TASK GOAL | Search the records for the string "Obligations" and report how many lines contain it, with nothing else.
** Opening DATA UNDER STUDY block **
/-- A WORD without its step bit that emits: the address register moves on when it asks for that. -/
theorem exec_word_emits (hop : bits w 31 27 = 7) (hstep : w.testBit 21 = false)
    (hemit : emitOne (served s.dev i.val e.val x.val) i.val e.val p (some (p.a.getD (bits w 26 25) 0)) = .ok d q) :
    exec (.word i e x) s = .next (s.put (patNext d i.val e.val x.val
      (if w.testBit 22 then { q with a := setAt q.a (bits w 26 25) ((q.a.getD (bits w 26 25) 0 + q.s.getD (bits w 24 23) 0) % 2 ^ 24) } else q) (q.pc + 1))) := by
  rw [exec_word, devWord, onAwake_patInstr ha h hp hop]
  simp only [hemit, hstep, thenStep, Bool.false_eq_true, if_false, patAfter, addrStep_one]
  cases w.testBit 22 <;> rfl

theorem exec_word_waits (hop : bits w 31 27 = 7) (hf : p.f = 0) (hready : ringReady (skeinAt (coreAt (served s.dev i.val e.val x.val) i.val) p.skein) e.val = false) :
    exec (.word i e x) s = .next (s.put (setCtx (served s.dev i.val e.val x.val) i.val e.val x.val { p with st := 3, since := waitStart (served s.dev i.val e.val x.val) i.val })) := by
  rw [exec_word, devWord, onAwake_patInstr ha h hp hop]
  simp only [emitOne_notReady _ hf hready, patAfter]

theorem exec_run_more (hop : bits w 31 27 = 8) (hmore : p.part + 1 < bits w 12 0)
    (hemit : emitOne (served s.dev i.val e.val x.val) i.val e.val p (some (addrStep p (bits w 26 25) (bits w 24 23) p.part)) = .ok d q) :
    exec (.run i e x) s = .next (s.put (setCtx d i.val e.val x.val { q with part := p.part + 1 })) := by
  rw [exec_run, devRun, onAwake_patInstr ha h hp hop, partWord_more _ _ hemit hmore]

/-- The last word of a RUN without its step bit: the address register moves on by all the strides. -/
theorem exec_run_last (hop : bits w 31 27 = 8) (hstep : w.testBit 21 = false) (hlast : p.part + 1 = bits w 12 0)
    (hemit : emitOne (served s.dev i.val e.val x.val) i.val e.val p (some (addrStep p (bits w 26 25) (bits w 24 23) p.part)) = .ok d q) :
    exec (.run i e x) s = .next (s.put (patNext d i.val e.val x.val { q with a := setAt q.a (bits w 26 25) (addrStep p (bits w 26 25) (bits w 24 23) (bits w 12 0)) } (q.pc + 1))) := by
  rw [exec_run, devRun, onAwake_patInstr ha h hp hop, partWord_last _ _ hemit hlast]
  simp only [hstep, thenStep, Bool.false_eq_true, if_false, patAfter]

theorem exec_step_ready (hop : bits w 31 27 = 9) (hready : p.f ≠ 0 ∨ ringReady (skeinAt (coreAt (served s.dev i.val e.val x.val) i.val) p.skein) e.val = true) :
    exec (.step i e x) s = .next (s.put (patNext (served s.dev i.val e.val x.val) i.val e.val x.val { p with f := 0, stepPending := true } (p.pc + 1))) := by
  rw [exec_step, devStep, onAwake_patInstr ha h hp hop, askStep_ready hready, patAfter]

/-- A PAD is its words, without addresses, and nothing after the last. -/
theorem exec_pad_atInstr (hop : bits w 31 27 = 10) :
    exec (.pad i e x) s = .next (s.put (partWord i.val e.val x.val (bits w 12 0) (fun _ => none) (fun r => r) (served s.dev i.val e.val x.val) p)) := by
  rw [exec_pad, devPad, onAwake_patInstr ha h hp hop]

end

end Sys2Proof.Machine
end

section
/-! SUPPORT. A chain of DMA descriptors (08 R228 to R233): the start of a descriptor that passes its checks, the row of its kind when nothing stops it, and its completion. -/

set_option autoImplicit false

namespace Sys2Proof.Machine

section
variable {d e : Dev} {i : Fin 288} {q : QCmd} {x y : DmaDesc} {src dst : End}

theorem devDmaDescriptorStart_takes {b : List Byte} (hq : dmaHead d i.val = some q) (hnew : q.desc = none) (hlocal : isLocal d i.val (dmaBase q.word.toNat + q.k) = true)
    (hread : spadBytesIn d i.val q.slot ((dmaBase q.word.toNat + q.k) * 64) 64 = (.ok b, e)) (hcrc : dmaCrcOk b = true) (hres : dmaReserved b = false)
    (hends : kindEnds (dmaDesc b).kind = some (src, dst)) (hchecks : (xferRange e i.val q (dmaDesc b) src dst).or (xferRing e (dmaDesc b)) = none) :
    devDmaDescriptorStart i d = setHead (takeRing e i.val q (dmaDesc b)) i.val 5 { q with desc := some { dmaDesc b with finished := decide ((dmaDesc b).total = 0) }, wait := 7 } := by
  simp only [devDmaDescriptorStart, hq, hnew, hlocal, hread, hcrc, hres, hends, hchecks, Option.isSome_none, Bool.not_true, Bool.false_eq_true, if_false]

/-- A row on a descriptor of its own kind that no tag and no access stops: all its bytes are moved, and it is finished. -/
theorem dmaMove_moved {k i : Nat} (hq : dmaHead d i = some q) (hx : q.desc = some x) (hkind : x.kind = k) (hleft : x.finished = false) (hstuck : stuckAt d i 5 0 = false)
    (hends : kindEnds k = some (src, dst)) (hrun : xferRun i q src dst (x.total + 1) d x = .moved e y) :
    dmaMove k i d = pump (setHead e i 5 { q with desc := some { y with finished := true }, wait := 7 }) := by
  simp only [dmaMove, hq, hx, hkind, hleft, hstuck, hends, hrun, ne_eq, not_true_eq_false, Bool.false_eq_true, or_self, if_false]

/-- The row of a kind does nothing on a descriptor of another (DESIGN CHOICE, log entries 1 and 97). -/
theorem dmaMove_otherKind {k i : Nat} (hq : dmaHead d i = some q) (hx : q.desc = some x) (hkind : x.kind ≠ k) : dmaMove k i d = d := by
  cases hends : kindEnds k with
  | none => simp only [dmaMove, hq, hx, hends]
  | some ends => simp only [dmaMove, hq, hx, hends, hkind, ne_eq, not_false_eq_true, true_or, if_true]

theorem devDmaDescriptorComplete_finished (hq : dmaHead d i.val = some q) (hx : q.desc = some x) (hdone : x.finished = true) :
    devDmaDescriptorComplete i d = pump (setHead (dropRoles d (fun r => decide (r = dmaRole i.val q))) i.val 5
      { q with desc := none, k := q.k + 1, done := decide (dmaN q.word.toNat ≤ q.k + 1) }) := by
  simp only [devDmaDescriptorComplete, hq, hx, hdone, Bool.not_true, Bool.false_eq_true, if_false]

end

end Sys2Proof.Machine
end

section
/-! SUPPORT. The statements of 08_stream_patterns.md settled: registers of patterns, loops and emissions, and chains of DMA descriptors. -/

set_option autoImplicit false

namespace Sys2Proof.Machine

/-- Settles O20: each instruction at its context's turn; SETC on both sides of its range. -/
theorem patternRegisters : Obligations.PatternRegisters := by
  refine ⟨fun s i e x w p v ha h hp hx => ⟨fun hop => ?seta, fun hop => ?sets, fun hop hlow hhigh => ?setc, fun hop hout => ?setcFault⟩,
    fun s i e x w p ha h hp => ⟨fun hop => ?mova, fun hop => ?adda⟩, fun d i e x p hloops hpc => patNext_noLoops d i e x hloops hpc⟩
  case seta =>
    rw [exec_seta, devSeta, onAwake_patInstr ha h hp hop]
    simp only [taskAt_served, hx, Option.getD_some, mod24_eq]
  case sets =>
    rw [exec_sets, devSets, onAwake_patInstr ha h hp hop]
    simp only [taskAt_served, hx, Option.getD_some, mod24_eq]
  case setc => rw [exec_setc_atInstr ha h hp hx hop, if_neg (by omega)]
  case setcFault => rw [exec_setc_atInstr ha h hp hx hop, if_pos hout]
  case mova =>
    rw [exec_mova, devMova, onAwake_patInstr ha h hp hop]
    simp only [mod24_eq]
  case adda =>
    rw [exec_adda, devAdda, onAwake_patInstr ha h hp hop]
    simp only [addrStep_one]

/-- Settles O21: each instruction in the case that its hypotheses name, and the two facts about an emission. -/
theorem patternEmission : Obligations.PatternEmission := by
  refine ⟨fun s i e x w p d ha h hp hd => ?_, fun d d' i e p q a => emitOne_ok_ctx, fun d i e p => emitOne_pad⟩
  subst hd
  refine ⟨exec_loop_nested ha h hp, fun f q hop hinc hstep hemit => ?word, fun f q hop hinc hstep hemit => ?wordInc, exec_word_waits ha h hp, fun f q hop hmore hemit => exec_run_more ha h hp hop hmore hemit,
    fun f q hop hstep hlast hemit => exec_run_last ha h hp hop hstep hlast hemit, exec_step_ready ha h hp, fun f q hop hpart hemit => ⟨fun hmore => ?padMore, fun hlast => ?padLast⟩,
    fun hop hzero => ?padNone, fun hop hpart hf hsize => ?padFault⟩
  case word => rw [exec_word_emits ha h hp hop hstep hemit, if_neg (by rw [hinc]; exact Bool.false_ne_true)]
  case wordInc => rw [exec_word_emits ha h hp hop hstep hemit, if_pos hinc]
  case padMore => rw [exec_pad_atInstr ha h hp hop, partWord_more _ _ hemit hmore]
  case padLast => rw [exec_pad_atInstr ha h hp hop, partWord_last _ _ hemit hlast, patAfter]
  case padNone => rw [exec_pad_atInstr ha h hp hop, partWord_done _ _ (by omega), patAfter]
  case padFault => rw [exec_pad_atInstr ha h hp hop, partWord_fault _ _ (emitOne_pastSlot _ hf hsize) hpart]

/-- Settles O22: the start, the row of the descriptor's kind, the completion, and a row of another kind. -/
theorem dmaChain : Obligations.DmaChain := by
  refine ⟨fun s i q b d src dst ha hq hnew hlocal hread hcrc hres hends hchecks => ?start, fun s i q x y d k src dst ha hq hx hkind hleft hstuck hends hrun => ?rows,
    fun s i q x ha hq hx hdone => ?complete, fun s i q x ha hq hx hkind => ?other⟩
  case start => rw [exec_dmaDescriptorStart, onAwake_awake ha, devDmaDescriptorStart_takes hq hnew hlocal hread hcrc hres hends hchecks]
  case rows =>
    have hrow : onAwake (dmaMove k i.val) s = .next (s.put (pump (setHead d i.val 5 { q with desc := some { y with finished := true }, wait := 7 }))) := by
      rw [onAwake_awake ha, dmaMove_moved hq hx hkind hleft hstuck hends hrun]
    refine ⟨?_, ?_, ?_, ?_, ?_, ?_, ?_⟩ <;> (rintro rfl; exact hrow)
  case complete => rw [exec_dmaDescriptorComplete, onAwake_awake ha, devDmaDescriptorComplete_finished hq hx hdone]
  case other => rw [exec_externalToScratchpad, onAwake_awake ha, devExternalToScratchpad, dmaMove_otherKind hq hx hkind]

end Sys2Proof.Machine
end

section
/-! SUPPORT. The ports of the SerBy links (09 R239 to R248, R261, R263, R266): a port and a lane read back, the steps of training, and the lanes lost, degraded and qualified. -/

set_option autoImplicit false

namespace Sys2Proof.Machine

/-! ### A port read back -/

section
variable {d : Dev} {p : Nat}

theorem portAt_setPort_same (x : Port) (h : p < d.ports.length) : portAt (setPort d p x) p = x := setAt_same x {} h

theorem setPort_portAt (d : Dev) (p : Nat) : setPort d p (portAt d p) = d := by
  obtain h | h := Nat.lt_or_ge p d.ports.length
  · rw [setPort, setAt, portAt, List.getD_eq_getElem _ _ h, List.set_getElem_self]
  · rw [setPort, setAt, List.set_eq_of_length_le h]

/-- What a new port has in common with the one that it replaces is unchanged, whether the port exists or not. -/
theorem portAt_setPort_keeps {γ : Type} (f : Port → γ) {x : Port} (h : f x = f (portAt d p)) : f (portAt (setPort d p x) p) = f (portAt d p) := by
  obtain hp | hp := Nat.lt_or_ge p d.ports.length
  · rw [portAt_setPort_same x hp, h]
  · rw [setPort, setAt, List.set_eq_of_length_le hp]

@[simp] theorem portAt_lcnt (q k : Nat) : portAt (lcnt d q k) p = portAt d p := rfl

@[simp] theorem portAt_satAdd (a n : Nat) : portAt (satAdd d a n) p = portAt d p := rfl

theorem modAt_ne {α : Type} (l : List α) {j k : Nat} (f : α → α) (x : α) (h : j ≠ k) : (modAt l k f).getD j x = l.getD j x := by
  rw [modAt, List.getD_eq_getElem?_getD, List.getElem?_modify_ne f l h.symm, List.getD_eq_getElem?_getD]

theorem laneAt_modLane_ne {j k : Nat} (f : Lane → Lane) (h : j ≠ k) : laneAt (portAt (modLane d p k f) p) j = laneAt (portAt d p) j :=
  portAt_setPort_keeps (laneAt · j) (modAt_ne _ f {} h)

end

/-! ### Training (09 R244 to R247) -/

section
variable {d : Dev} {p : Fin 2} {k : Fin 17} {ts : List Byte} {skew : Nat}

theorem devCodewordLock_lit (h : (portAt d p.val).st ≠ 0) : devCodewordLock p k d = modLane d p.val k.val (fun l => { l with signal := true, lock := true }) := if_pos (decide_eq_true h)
** Closing DATA UNDER STUDY block **
TASK SOLUTION | 3